Se proprio doveva rendere quel matrimonio legale, voleva che non rassomigliasse a uno stupro.
«Sì» mormorò appena Leila.
«Perché ve l’ho detto.» Si chinò a baciarle la pancia. «Non voglio costringervi a fare nulla contro la vostra volontà.»
Lei sospirò, mentre lui le accarezzava i fianchi, le cosce, pronto a scendere un po’ più giù.

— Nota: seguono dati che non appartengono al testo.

-- ==== Sys2Proof/Machine/RawPath.lean ====
section
/-! DEFINITION. The raw front end's arithmetic on one frame (R135 to R152): unpacking, black subtraction, dual-gain
merge, defect correction, flat field and output. It is stated on whole frames; the stripes of R131 give the same core
values (R150). Register offsets are those of Table RFE-5 within a slot's block or a rendition set (R363). -/

namespace Sys2Proof.Machine
open Sys2Proof

/-- What the raw front end processes: registers by offset, geometry and format, accepted lines, bulk objects, the
exposure that the dark term takes, and the fetches that failed. -/
structure RawIn where
  rd : Nat → Word
  width : Nat
  height : Nat
  bits : Nat
  dual : Bool
  host : Bool
  lines : List (Nat × List Byte)
  defects : List Byte
  flat : List Byte
  prevH : Option Int
  prevL : Option Int
  expNs : Nat
  band : Nat
  badDefects : List Nat
  badNodes : List (Nat × Nat × Nat)
  /-- Column offsets that could not be read: gain, column, and the value taken, which the spec leaves open. -/
  badColumns : List (Nat × Nat × Int)

/-- What one step of a table of values gives: the table and the events counted. -/
structure Counted where
  plane : Plane Int
  n : Nat

/-- A CTL bit (Table RFE-3). -/
def RawIn.ctl (r : RawIn) (i : Nat) : Bool := bit (r.rd 0) i

def RawIn.px (r : RawIn) : Nat := field (r.rd 4) 2 0 + 1
def RawIn.py (r : RawIn) : Nat := field (r.rd 4) 6 4 + 1
def RawIn.nclass (r : RawIn) : Nat := field (r.rd 4) 10 8 + 1

/-- The CFA entry of a site; none for NONE (R139, R140). -/
def RawIn.cls (r : RawIn) (x y : Nat) : Option Nat :=
  let e := field (r.rd (0x60 + 4 * (y % r.py))) (4 * (x % r.px) + 3) (4 * (x % r.px))
  if e = 15 then none else some e

/-- A line was accepted. -/
def RawIn.has (r : RawIn) (y : Nat) : Bool := r.lines.any fun l => decide (l.1 = y)

/-- Sample `i` of a packed payload (R116). -/
def sampleAt (payload : List Byte) (bits i : Nat) : Nat :=
  let b := bits * i
  (leAt payload (b / 8) 4 >>> (b % 8)) % 2 ^ bits

/-- The input sample of gain `g` (0 high, 1 low) at a pixel. -/
def RawIn.sample (r : RawIn) (g x y : Nat) : Nat :=
  match r.lines.find? fun l => decide (l.1 = y) with
  | some l => sampleAt l.2 r.bits (if r.dual then 2 * x + g else x)
  | none => 0

/-! ### Black (R141 to R144), in 1/16 code -/

/-- Samples qualify for a measurement unless above the fixed black plus OB_CLIP. -/
def RawIn.qualifies (r : RawIn) (g : Nat) (v : Nat) : Bool :=
  decide (16 * v ≤ field (r.rd (0x14 + 4 * g)) 19 0 + 16 * field (r.rd 0x10) 15 0)

/-- The mean of samples, rounded half up to 1/16 code. -/
def meanBlack (l : List Nat) : Int := rhu (16 * (l.sum : Int)) l.length

/-- The frame black measured in this frame, when a sample qualifies (R142). -/
def RawIn.measured (r : RawIn) (g : Nat) : Option Int :=
  let rows := field (r.rd 0xC) 7 0
  let l := ((List.range (min rows r.height)).filter r.has).flatMap fun y =>
    ((List.range r.width).map fun x => r.sample g x y).filter (r.qualifies g)
  if l = [] then none else some (meanBlack l)

/-- The frame measurement is on (R138, R142). -/
def RawIn.frameMeas (r : RawIn) : Bool := r.ctl 2 && !r.host

/-- F_g for a line (R142). The lines before OB_ROWS take the last measurement since the slot was unmasked, also where the frame before ran with
FRAME_MEAS = 0, and the fixed value where there is none. (DEDUCED, log 25) -/
def RawIn.frameBlack (r : RawIn) (meas : Option Int) (g y : Nat) : Int :=
  let fixed : Int := (field (r.rd (0x14 + 4 * g)) 19 0 : Nat)
  if r.frameMeas then
    let prev := ((if g = 0 then r.prevH else r.prevL)).getD fixed
    if y < field (r.rd 0xC) 7 0 then prev else meas.getD prev
  else fixed

/-- R_g(y) (R143). -/
def RawIn.rowBlack (r : RawIn) (meas : Option Int) (g y : Nat) : Int :=
  let left := field (r.rd 0xC) 15 8
  let right := field (r.rd 0xC) 23 16
  let l := (((List.range r.width).filter fun x => decide (x < left) || decide (r.width ≤ x + right)).map
    fun x => r.sample g x y).filter (r.qualifies g)
  if l = [] then r.frameBlack meas g y else meanBlack l

/-- C_g(x): entry x of the gain's column-offset vector (R148); R152 gives one that cannot be read no value, and it is free. (DEDUCED, log 25) -/
def RawIn.column (r : RawIn) (g x : Nat) : Int :=
  let ncls := (byteAt r.flat 2).toNat
  let nodes := leAt r.flat 4 2 * leAt r.flat 6 2
  let off := 32 + 2 * ncls * nodes + 2 * (g * leAt r.flat 8 2 + x)
  if bit (BitVec.ofNat 32 (leAt r.flat 3 1)) 0 then
    match r.badColumns.find? fun b => decide (b.1 = g) && decide (b.2.1 = x) with
    | some b => b.2.2
    | none => signed 16 (leAt r.flat off 2)
  else 0

/-- D_g of the band and exposure (R141). -/
def RawIn.dark (r : RawIn) (g : Nat) : Int :=
  rhuQ (f32 (r.rd (0x40 + 8 * r.band + 4 * g)) * (r.expNs : ℚ) / 1000000000 * 16)

/-- The black level of a sample (R141). -/
def RawIn.black (r : RawIn) (meas : Option Int) (g x y : Nat) : Int :=
  (if r.ctl 1 && !r.host then r.rowBlack meas g y else r.frameBlack meas g y)
    + (if r.ctl 0 then r.column g x else 0) + (if r.ctl 3 && !r.host then r.dark g else 0)

/-! ### Steps 1 to 3 -/

/-- Saturation of a working value to 28 bits (R136). -/
def sat28 (v : Int) : Int := clampI v (-134217728) 134217727

def clipped (v : Int) : Nat := if v = sat28 v then 0 else 1

/-- The weight and blend of the dual-gain merge (R145). -/
def mergeGain (h l : Int) (g : ℚ) (tLo tHi : Int) : Int :=
  let lg := rhuQ ((l : ℚ) * g)
  let w := clampI (rhu ((h - 16 * tLo) * 65536) (16 * (tHi - tLo))) 0 65536
  rhu ((65536 - w) * h + w * lg) 65536

/-- The working value after steps 1 to 3, and its clips. A NONE site of a dual-gain slot with MERGE = 1 skips step 3 (R140) and goes on with its
high-gain value, a choice the spec leaves open. (DEDUCED, log 25) -/
def RawIn.front (r : RawIn) (measH measL : Option Int) (x y : Nat) : Int × Nat :=
  let h0 := 16 * (r.sample 0 x y : Int) - r.black measH 0 x y
  let h := sat28 h0
  if r.ctl 4 && r.dual && (r.cls x y).isSome then
    let l0 := 16 * (r.sample 1 x y : Int) - r.black measL 1 x y
    let l := sat28 l0
    let t := r.rd 0x20
    let m := mergeGain h l (f32 (r.rd 0x1C)) (field t 15 0) (field t 31 16)
    (sat28 m, clipped h0 + clipped l0 + clipped m)
  else (h, clipped h0)

/-! ### Defects (R146, R147) -/

/-- The static entries in force: position and METHOD; none while STATIC_DEF is 0. -/
def RawIn.entries (r : RawIn) : List (Nat × Nat × Nat) :=
  if r.ctl 5 && decide (r.defects ≠ []) then
    ((List.range (leAt r.defects 4 4)).map fun i =>
      let e := leAt r.defects (16 + 4 * i) 4
      (e % 32768, e / 32768 % 16384, e / 536870912)).filter fun e =>
        decide (e.1 < r.width) && decide (e.2.1 < r.height) && (r.cls e.1 e.2.1).isSome
          && !(r.badDefects.contains e.2.1)
  else []

def RawIn.entryAt (r : RawIn) (x y : Nat) : Option Nat :=
  (r.entries.find? fun e => decide (e.1 = x) && decide (e.2.1 = y)).map (·.2.2)

/-- The position at a signed offset, within the frame and on an accepted line. -/
def RawIn.neighbour (r : RawIn) (x y : Nat) (dx dy : Int) : Option (Nat × Nat) :=
  let nx := (x : Int) + dx
  let ny := (y : Int) + dy
  if nx < 0 ∨ ny < 0 ∨ nx ≥ r.width ∨ ny ≥ r.height then none
  else if r.has ny.toNat then some (nx.toNat, ny.toNat) else none

/-- The values of the available neighbours at some offsets in periods; a static correction leaves out static entries. -/
def RawIn.around (r : RawIn) (p : Plane Int) (static : Bool) (x y : Nat) (offs : List (Int × Int)) : List Int :=
  offs.filterMap fun o =>
    match r.neighbour x y (o.1 * r.px) (o.2 * r.py) with
    | some (nx, ny) => if static && (r.entryAt nx ny).isSome then none else some (at2 p 0 nx ny)
    | none => none

def horizontal : List (Int × Int) := [(-1, 0), (1, 0)]
def vertical : List (Int × Int) := [(0, -1), (0, 1)]
def diagonal : List (Int × Int) := [(-1, -1), (1, -1), (-1, 1), (1, 1)]

/-- Step 4 at a pixel: the value, whether corrected, whether left unfixed. -/
def RawIn.static (r : RawIn) (p : Plane Int) (x y : Nat) : Int × Bool × Bool :=
  match r.entryAt x y with
  | none => (at2 p 0 x y, false, false)
  | some m =>
    let l := r.around p true x y (match m with
      | 0 => horizontal ++ vertical
      | 1 => horizontal
      | 2 => vertical
      | _ => horizontal ++ vertical ++ diagonal)
    if l = [] then (at2 p 0 x y, false, true)
    else ((if m = 1 ∨ m = 2 then meanI l else medianI l), true, false)

/-- Step 5 at a pixel: the value and whether replaced (R147). -/
def RawIn.dynamic (r : RawIn) (p : Plane Int) (x y : Nat) : Int × Bool :=
  let v := at2 p 0 x y
  if !r.ctl 6 || (r.entryAt x y).isSome || (r.cls x y).isNone then (v, false)
  else
    let l := r.around p false x y (horizontal ++ vertical ++ diagonal)
    if l.length < 4 then (v, false)
    else
      let md := medianI l
      let mn := l.foldl min md
      let mx := l.foldl max md
      let d := r.rd 0x24
      let t : Int := 16 * (field d 11 0 : Int) + (field d 23 16 : Int) * max md 0 / 256
      if v > mx + t ∨ v < mn - t then (md, true) else (v, false)

/-! ### Flat field (R149) -/

/-- Gain code of a node; nodes beyond the last take the last node's value, unreadable ones 16,384 (R152). -/
def RawIn.node (r : RawIn) (c i j : Nat) : Int :=
  let nx := leAt r.flat 4 2
  let ny := leAt r.flat 6 2
  let i := min i (nx - 1)
  let j := min j (ny - 1)
  if r.badNodes.contains (c, i, j) then 16384 else (leAt r.flat (32 + 2 * ((c * ny + j) * nx + i)) 2 : Nat)

/-- The gain code at a pixel of a class. -/
def RawIn.gain (r : RawIn) (c x y : Nat) : Int :=
  let i := x / 16
  let j := y / 16
  let fx : Int := (x % 16 : Nat)
  let fy : Int := (y % 16 : Nat)
  rhu ((16 - fx) * (16 - fy) * r.node c i j + fx * (16 - fy) * r.node c (i + 1) j
    + (16 - fx) * fy * r.node c i (j + 1) + fx * fy * r.node c (i + 1) (j + 1)) 256

/-- Step 6 at a pixel. -/
def RawIn.flatten (r : RawIn) (v : Int) (x y : Nat) : Int × Nat :=
  if r.ctl 7 && decide (r.flat ≠ []) then
    match r.cls x y with
    | some c => let w := rhu (v * r.gain c x y) 16384; (sat28 w, clipped w)
    | none => (v, 0)
  else (v, 0)

/-! ### The frame -/

/-- What the raw front end gives for a frame: working values, R20 samples, counts and measurements. -/
structure RawOut where
  work : Plane Int
  r20 : Plane Nat
  clippedN : Nat
  staticN : Nat
  dynN : Nat
  unfixed : Nat
  blackH : Option Int
  blackL : Option Int

/-- A fetch of the tables in use has failed (R152). -/
def RawIn.fetchFailed (r : RawIn) : Bool :=
  (decide (r.badDefects ≠ []) && r.ctl 5) || (decide (r.badNodes ≠ []) && r.ctl 7) || (decide (r.badColumns ≠ []) && r.ctl 0)

/-- Lines below a line that steps 4 and 5 read for it (R150). -/
def RawIn.reach (r : RawIn) : Nat := r.py * ((if r.ctl 5 then 1 else 0) + (if r.ctl 6 then 1 else 0))

/-- PED (R137). -/
def RawIn.ped (r : RawIn) : Nat := field (r.rd 8) 11 0

/-- Steps 1 to 7 on every sample of the accepted lines (R135); the others stay missing (R151). -/
def RawIn.run (r : RawIn) : RawOut :=
  let mH := if r.frameMeas then r.measured 0 else none
  let mL := if r.frameMeas && r.dual then r.measured 1 else none
  let w := r.width
  let h := r.height
  let fr := tabulate w h fun x y => if r.has y then r.front mH mL x y else (0, 0)
  let p3 := fr.map fun l => l.map (·.1)
  let st := tabulate w h fun x y => if r.has y then r.static p3 x y else (0, false, false)
  let p4 := st.map fun l => l.map (·.1)
  let dy := tabulate w h fun x y => if r.has y then r.dynamic p4 x y else (0, false)
  let p5 := dy.map fun l => l.map (·.1)
  let fl := tabulate w h fun x y => if r.has y then r.flatten (at2 p5 0 x y) x y else (0, 0)
  let work := fl.map fun l => l.map (·.1)
  let raw := tabulate w h fun x y => (at2 work 0 x y + 8) / 16 + (r.ped : Int)
  let clamps := (List.range h).flatMap fun y => if r.has y then
    (List.range w).map fun x => if 0 ≤ at2 raw 0 x y ∧ at2 raw 0 x y ≤ 1048575 then 0 else 1 else []
  { work := work
    r20 := tabulate w h fun x y => if r.has y then (clampI (at2 raw 0 x y) 0 1048575).toNat else r.ped
    clippedN := (fr.flatMap fun l => l.map (·.2)).sum + (fl.flatMap fun l => l.map (·.2)).sum + clamps.sum
    staticN := ((st.flatMap id).filter (·.2.1)).length
    dynN := ((dy.flatMap id).filter (·.2)).length
    unfixed := ((st.flatMap id).filter (·.2.2)).length
    blackH := mH
    blackL := mL }

/-- The LF24 sample of a working value (R137). -/
def RawIn.lf24 (r : RawIn) (v : Int) : ℚ := r24 ((v : ℚ) / (16 * (2 ^ r.bits : Nat) : ℚ))

end Sys2Proof.Machine
end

Fissò gli occhi neri, lucidi, ma senza più lacrime. Erano divenuti ardenti e si socchiusero appena, quando l’accarezzò in maniera più intima.
La testa di Leila strusciò contro il suo collo, quasi alla ricerca di un posto dove nascondersi. Il corpo si era fatto più vicino, i fianchi che aderivano contro il suo bacino. Continuò, osservando i muscoli tendersi, sotto il tocco rossastro della candela.
«Fermatemi, Leila, se sentite dolore, o fastidio» mormorò, mentre la baciava.
La risposta furono le mani di lei che sprofondarono nei capelli. La loro pelle aderì in un contatto perfetto, sensuale. I seni strusciarono lungo i suoi pettorali.
Con delicatezza, la fece stendere sul letto, e tornò a baciarle le cicatrici, in una lunga scia di carezze.
Leila si contrasse appena, quando le dita tornarono a saggiare la sua femminilità. La schiena aderì con più forza contro le lenzuola.
Un misto di dolore e antichi incubi tornò a posarsi sul petto, ma le dita si mossero con maggiore audacia e la vecchia nebbia di sofferenza si diradò d’improvviso.
La baciò ancora una volta mentre le mani scivolavano sui fianchi.
Piacere, era questo ciò che stava provando Leila.
Sentiva le labbra di Lewis sulla pelle e un calore sempre più forte. Voleva muoversi, fare qualcosa, assaporare quel viso, ma era sospesa nell’attesa di ciò che sarebbe presto arrivato.
Lewis l’avvolse in un caldo abbraccio. Le girava la testa e temette di urlare dalla paura.
Fu sul punto di fermarlo quando arrivò il dolore familiare.
Qualcosa di già visto e provato che le provocò un conato di vomito, ma la paura svanì in fretta, quando un lieve, dolce movimento, le cullò il bacino.
Non c’era più dolore.
Rimase immobile, in bilico su quell’emozione mai provata prima, mentre lui ancora si muoveva, lento, i capelli castani che le ondeggiavano sul viso, le iridi che riflettevano le sue.
Lasciò scivolare le mani sulla schiena del marito, seguì il contorno delle cicatrici, appoggiò il volto sulla spalla e fu allora, quando il movimento divenne un po’ più audace, e il piacere fu sul punto di bucare in maniera definitiva i suoi incubi, che il profumo floreale la colpì con più
forza.
Un istante di fredda lucidità che le permise di riconoscere, senza errore, la fragranza del gelsomino.
Le passò, veloce, un volto davanti agli occhi, ma non ebbe il tempo di concentrarsi su quella strana intuizione.
Schiuse le labbra in un gemito inaspettato, un sospiro di piacere che le lasciò il ventre caldo, mentre lui l’abbracciava e insieme si accoccolavano sul letto, finalmente sposati.